theorem tackRegsBut_tallyStep (hl : journalRegs ⊆ l) (old : Nat) : TackRegsBut l s (t.tallyStep old) ↔ TackRegsBut l s t := by
  unfold State.tallyStep
  split
  · rfl
  · split
    · split
      · dsimp only
        rw [tackRegsBut_tallyCommit, tackRegsBut_beginMinute, tackRegsBut_tallySettle, tackRegsBut_tallyLostEntry hl,
          tackRegsBut_cutMinute, tackRegsBut_tallyEndMs]
      · rfl
    · split
      · dsimp only
        split
        · rw [tackRegsBut_interimFalls, tackRegsBut_tallyCommit, tackRegsBut_beginMinute, tackRegsBut_tallySettle,
            tackRegsBut_tallyLostEntry hl, tackRegsBut_cutMinute]
        · rw [tackRegsBut_tallyCommit, tackRegsBut_beginMinute, tackRegsBut_tallySettle, tackRegsBut_tallyLostEntry hl,
            tackRegsBut_cutMinute]
      · split
        · exact tackRegsBut_of_regs rfl rfl
        · rfl

theorem tackRegsBut_adjustTai (hl : journalRegs ⊆ l) (d : Int) : TackRegsBut l s (t.adjustTai d) ↔ TackRegsBut l s t := by
  unfold State.adjustTai
  exact (tackRegsBut_of_regs rfl rfl).trans ((tackRegsBut_tallyStep hl _).trans (tackRegsBut_of_regs rfl rfl))

end

/-! ## Two's-complement numbers of 32 bits -/

theorem signed_bounds (v : Nat) : -2147483648 ≤ signed 32 v ∧ signed 32 v < 2147483648 := by
  have h : v % 2 ^ 32 < 4294967296 := Nat.mod_lt _ (by decide)
  unfold signed
  split <;> simp only [Int.ofNat_eq_natCast] at * <;> omega

/-- A number in the range is read back as it was written. -/
theorem signed_unsigned {i : Int} (h : -2147483648 ≤ i ∧ i < 2147483648) : signed 32 (unsigned 32 i % 2 ^ 32) = i := by
  unfold signed unsigned
  simp only [Int.ofNat_eq_natCast]
  split <;> omega

namespace State

variable {s : State}

/-! ## The slew, the addend and the discipline -/

theorem disciplined_of (h : s.get F.TK_PPS_CTRL_MODE [] ≠ 2) : s.disciplined = false := by simpa [disciplined] using h

@[simp] theorem setSlew_variant (s : State) (v : Int) : (s.setSlew v).variant = s.variant := by simp [setSlew]

theorem slewLeft_setSlew {v : Int} (h : -2147483648 ≤ v ∧ v < 2147483648) (s : State) : (s.setSlew v).slewLeft = v := by
  have hget : (s.setSlew v).get F.TK_SLEW_ALL [] = (s.set F.TK_SLEW_ALL [] (unsigned 32 v)).get F.TK_SLEW_ALL [] := by
    unfold setSlew
    exact get_congr rfl rfl _ []
  rw [slewLeft, hget, get_set_self _ _ _ _ (by decide) (by decide)]
  exact signed_unsigned h

/-- Where a step of the addend stays below 2^40 it is held in its two registers. -/
theorem addend_setAddend (s : State) (v : Nat) :
    (s.setAddend v).addend = clamp (171798691840 - 85899345) (171798691840 + 85899345) v := by
  have hlt : clamp (171798691840 - 85899345) (171798691840 + 85899345) v < 2 ^ 40 := by unfold clamp; omega
  unfold setAddend
  generalize clamp (171798691840 - 85899345) (171798691840 + 85899345) v = a at *
  have hlo : ((s.set F.TK_ADDEND_LO_ALL [] (a % 2 ^ 32)).set F.TK_ADDEND_HI_ADDEND [] (a / 2 ^ 32)).get F.TK_ADDEND_LO_ALL [] = a % 2 ^ 32 := by
    rw [get_set_reg _ _ _ _ _ _ (by decide), get_set_self _ _ _ _ (by decide) (by decide)]
    exact Nat.mod_mod _ _
  have hhi : ((s.set F.TK_ADDEND_LO_ALL [] (a % 2 ^ 32)).set F.TK_ADDEND_HI_ADDEND [] (a / 2 ^ 32)).get F.TK_ADDEND_HI_ADDEND [] = a / 2 ^ 32 :=
    get_set _ ⟨by decide, by decide, Nat.div_lt_of_lt_mul hlt⟩ []
  rw [addend, hlo, hhi]
  omega

@[simp] theorem setAddend_variant (s : State) (v : Nat) : (s.setAddend v).variant = s.variant := by simp [setAddend]

@[simp] theorem complete_slewLeft (k : Clock) {s u : State} (h : u.variant = s.variant) : (complete k s u).slewLeft = u.slewLeft := by
  rw [slewLeft, complete_get _ h, slewLeft]

@[simp] theorem complete_addend (k : Clock) {s u : State} (h : u.variant = s.variant) : (complete k s u).addend = u.addend := by
  rw [addend, complete_get _ h, complete_get _ h, addend]

/-! ## A PPS edge -/

theorem get_raise (s : State) (f : Fld) (ix : List Nat) (g : Fld) (jx : List Nat) :
    (s.raise f ix).get g jx = (s.set f ix 1).get g jx :=
  get_congr (s.regs_raise f ix) (by simp) g jx

theorem rd_raise (s : State) (f : Fld) (ix : List Nat) (r : RegSpec) (jx : List Nat) :
    (s.raise f ix).rd r jx = (s.set f ix 1).rd r jx :=
  rd_congr (s.regs_raise f ix) (by simp) r jx

/-- What an accepted edge captures (R87, R88). -/
theorem ppsCapture_captures (s : State) : s.ppsCapture.rd R.TK_PPS_CAP_SEC [] = s.clock.sec % 2 ^ 32
    ∧ s.ppsCapture.get F.TK_PPS_CAP_NS_NEW [] = 1 ∧ s.ppsCapture.get F.TK_STATUS_HOLDOVER [] = 0
    ∧ s.ppsCapture.get F.TK_EVT_PPS_CAPTURE [] = 1 := by
  unfold ppsCapture
  refine ⟨?_, ?_, ?_, ?_⟩
  · rw [rd_raise, rd_set_ne _ _ _ _ _ _ (by decide), rd_set_ne _ _ _ _ _ _ (by decide), rd_set_ne _ _ _ _ _ _ (by decide),
      rd_set_ne _ _ _ _ _ _ (by decide), rd_wr_self, Nat.mod_mod]
  · rw [get_raise, get_set_reg _ _ _ _ _ _ (by decide), get_set_reg _ _ _ _ _ _ (by decide), get_set _ (by decide)]
  · rw [get_raise, get_set_reg _ _ _ _ _ _ (by decide), get_set _ (by decide)]
  · rw [get_raise, get_set _ (by decide)]

theorem changes_ppsCapture (s : State) : Changes [.regs, .tack, .ev] s s.ppsCapture := by
  unfold ppsCapture
  simp

/-- A capture leaves the Tack Room's own state; stated for any values, so that no reduction runs into them. -/
theorem capture_keeps (s : State) (sec ns : Nat) {t : State}
    (h : t = ((((s.wr R.TK_PPS_CAP_SEC [] sec).set F.TK_PPS_CAP_NS_NS [] ns).set F.TK_PPS_CAP_NS_NEW [] 1).set
      F.TK_STATUS_HOLDOVER [] 0).raise F.TK_EVT_PPS_CAPTURE []) : t.tack = s.tack ∧ t.variant = s.variant := by
  subst h
  simp

theorem ppsCapture_variant (s : State) : s.ppsCapture.variant = s.variant :=
  (capture_keeps { s with tack.ppsAccepted := some s.clock.tick } _ _ rfl).2

theorem ppsCapture_tack (s : State) : s.ppsCapture.tack = { s.tack with ppsAccepted := some s.clock.tick } :=
  (capture_keeps { s with tack.ppsAccepted := some s.clock.tick } _ _ rfl).1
───
Take the entries above and repeat them verbatim.

theorem tackRegsBut_tallyStep (hl : journalRegs ⊆ l) (old : Nat) : TackRegsBut l s (t.tallyStep old) ↔ TackRegsBut l s t := by
  unfold State.tallyStep
  split
  · rfl
  · split
    · split
      · dsimp only
        rw [tackRegsBut_tallyCommit, tackRegsBut_beginMinute, tackRegsBut_tallySettle, tackRegsBut_tallyLostEntry hl,
          tackRegsBut_cutMinute, tackRegsBut_tallyEndMs]
      · rfl
    · split
      · dsimp only
        split
        · rw [tackRegsBut_interimFalls, tackRegsBut_tallyCommit, tackRegsBut_beginMinute, tackRegsBut_tallySettle,
            tackRegsBut_tallyLostEntry hl, tackRegsBut_cutMinute]
        · rw [tackRegsBut_tallyCommit, tackRegsBut_beginMinute, tackRegsBut_tallySettle, tackRegsBut_tallyLostEntry hl,
            tackRegsBut_cutMinute]
      · split
        · exact tackRegsBut_of_regs rfl rfl
        · rfl

theorem tackRegsBut_adjustTai (hl : journalRegs ⊆ l) (d : Int) : TackRegsBut l s (t.adjustTai d) ↔ TackRegsBut l s t := by
  unfold State.adjustTai
  exact (tackRegsBut_of_regs rfl rfl).trans ((tackRegsBut_tallyStep hl _).trans (tackRegsBut_of_regs rfl rfl))

end

/-! ## Two's-complement numbers of 32 bits -/

theorem signed_bounds (v : Nat) : -2147483648 ≤ signed 32 v ∧ signed 32 v < 2147483648 := by
  have h : v % 2 ^ 32 < 4294967296 := Nat.mod_lt _ (by decide)
  unfold signed
  split <;> simp only [Int.ofNat_eq_natCast] at * <;> omega

/-- A number in the range is read back as it was written. -/
theorem signed_unsigned {i : Int} (h : -2147483648 ≤ i ∧ i < 2147483648) : signed 32 (unsigned 32 i % 2 ^ 32) = i := by
  unfold signed unsigned
  simp only [Int.ofNat_eq_natCast]
  split <;> omega

namespace State

variable {s : State}

/-! ## The slew, the addend and the discipline -/

theorem disciplined_of (h : s.get F.TK_PPS_CTRL_MODE [] ≠ 2) : s.disciplined = false := by simpa [disciplined] using h

@[simp] theorem setSlew_variant (s : State) (v : Int) : (s.setSlew v).variant = s.variant := by simp [setSlew]

theorem slewLeft_setSlew {v : Int} (h : -2147483648 ≤ v ∧ v < 2147483648) (s : State) : (s.setSlew v).slewLeft = v := by
  have hget : (s.setSlew v).get F.TK_SLEW_ALL [] = (s.set F.TK_SLEW_ALL [] (unsigned 32 v)).get F.TK_SLEW_ALL [] := by
    unfold setSlew
    exact get_congr rfl rfl _ []
  rw [slewLeft, hget, get_set_self _ _ _ _ (by decide) (by decide)]
  exact signed_unsigned h

/-- Where a step of the addend stays below 2^40 it is held in its two registers. -/
theorem addend_setAddend (s : State) (v : Nat) :
    (s.setAddend v).addend = clamp (171798691840 - 85899345) (171798691840 + 85899345) v := by
  have hlt : clamp (171798691840 - 85899345) (171798691840 + 85899345) v < 2 ^ 40 := by unfold clamp; omega
  unfold setAddend
  generalize clamp (171798691840 - 85899345) (171798691840 + 85899345) v = a at *
  have hlo : ((s.set F.TK_ADDEND_LO_ALL [] (a % 2 ^ 32)).set F.TK_ADDEND_HI_ADDEND [] (a / 2 ^ 32)).get F.TK_ADDEND_LO_ALL [] = a % 2 ^ 32 := by
    rw [get_set_reg _ _ _ _ _ _ (by decide), get_set_self _ _ _ _ (by decide) (by decide)]
    exact Nat.mod_mod _ _
  have hhi : ((s.set F.TK_ADDEND_LO_ALL [] (a % 2 ^ 32)).set F.TK_ADDEND_HI_ADDEND [] (a / 2 ^ 32)).get F.TK_ADDEND_HI_ADDEND [] = a / 2 ^ 32 :=
    get_set _ ⟨by decide, by decide, Nat.div_lt_of_lt_mul hlt⟩ []
  rw [addend, hlo, hhi]
  omega

@[simp] theorem setAddend_variant (s : State) (v : Nat) : (s.setAddend v).variant = s.variant := by simp [setAddend]

@[simp] theorem complete_slewLeft (k : Clock) {s u : State} (h : u.variant = s.variant) : (complete k s u).slewLeft = u.slewLeft := by
  rw [slewLeft, complete_get _ h, slewLeft]

@[simp] theorem complete_addend (k : Clock) {s u : State} (h : u.variant = s.variant) : (complete k s u).addend = u.addend := by
  rw [addend, complete_get _ h, complete_get _ h, addend]

/-! ## A PPS edge -/

theorem get_raise (s : State) (f : Fld) (ix : List Nat) (g : Fld) (jx : List Nat) :
    (s.raise f ix).get g jx = (s.set f ix 1).get g jx :=
  get_congr (s.regs_raise f ix) (by simp) g jx

theorem rd_raise (s : State) (f : Fld) (ix : List Nat) (r : RegSpec) (jx : List Nat) :
    (s.raise f ix).rd r jx = (s.set f ix 1).rd r jx :=
  rd_congr (s.regs_raise f ix) (by simp) r jx

/-- What an accepted edge captures (R87, R88). -/
theorem ppsCapture_captures (s : State) : s.ppsCapture.rd R.TK_PPS_CAP_SEC [] = s.clock.sec % 2 ^ 32
    ∧ s.ppsCapture.get F.TK_PPS_CAP_NS_NEW [] = 1 ∧ s.ppsCapture.get F.TK_STATUS_HOLDOVER [] = 0
    ∧ s.ppsCapture.get F.TK_EVT_PPS_CAPTURE [] = 1 := by
  unfold ppsCapture
  refine ⟨?_, ?_, ?_, ?_⟩
  · rw [rd_raise, rd_set_ne _ _ _ _ _ _ (by decide), rd_set_ne _ _ _ _ _ _ (by decide), rd_set_ne _ _ _ _ _ _ (by decide),
      rd_set_ne _ _ _ _ _ _ (by decide), rd_wr_self, Nat.mod_mod]
  · rw [get_raise, get_set_reg _ _ _ _ _ _ (by decide), get_set_reg _ _ _ _ _ _ (by decide), get_set _ (by decide)]
  · rw [get_raise, get_set_reg _ _ _ _ _ _ (by decide), get_set _ (by decide)]
  · rw [get_raise, get_set _ (by decide)]

theorem changes_ppsCapture (s : State) : Changes [.regs, .tack, .ev] s s.ppsCapture := by
  unfold ppsCapture
  simp

/-- A capture leaves the Tack Room's own state; stated for any values, so that no reduction runs into them. -/
theorem capture_keeps (s : State) (sec ns : Nat) {t : State}
    (h : t = ((((s.wr R.TK_PPS_CAP_SEC [] sec).set F.TK_PPS_CAP_NS_NS [] ns).set F.TK_PPS_CAP_NS_NEW [] 1).set
      F.TK_STATUS_HOLDOVER [] 0).raise F.TK_EVT_PPS_CAPTURE []) : t.tack = s.tack ∧ t.variant = s.variant := by
  subst h
  simp

theorem ppsCapture_variant (s : State) : s.ppsCapture.variant = s.variant :=
  (capture_keeps { s with tack.ppsAccepted := some s.clock.tick } _ _ rfl).2

theorem ppsCapture_tack (s : State) : s.ppsCapture.tack = { s.tack with ppsAccepted := some s.clock.tick } :=
  (capture_keeps { s with tack.ppsAccepted := some s.clock.tick } _ _ rfl).1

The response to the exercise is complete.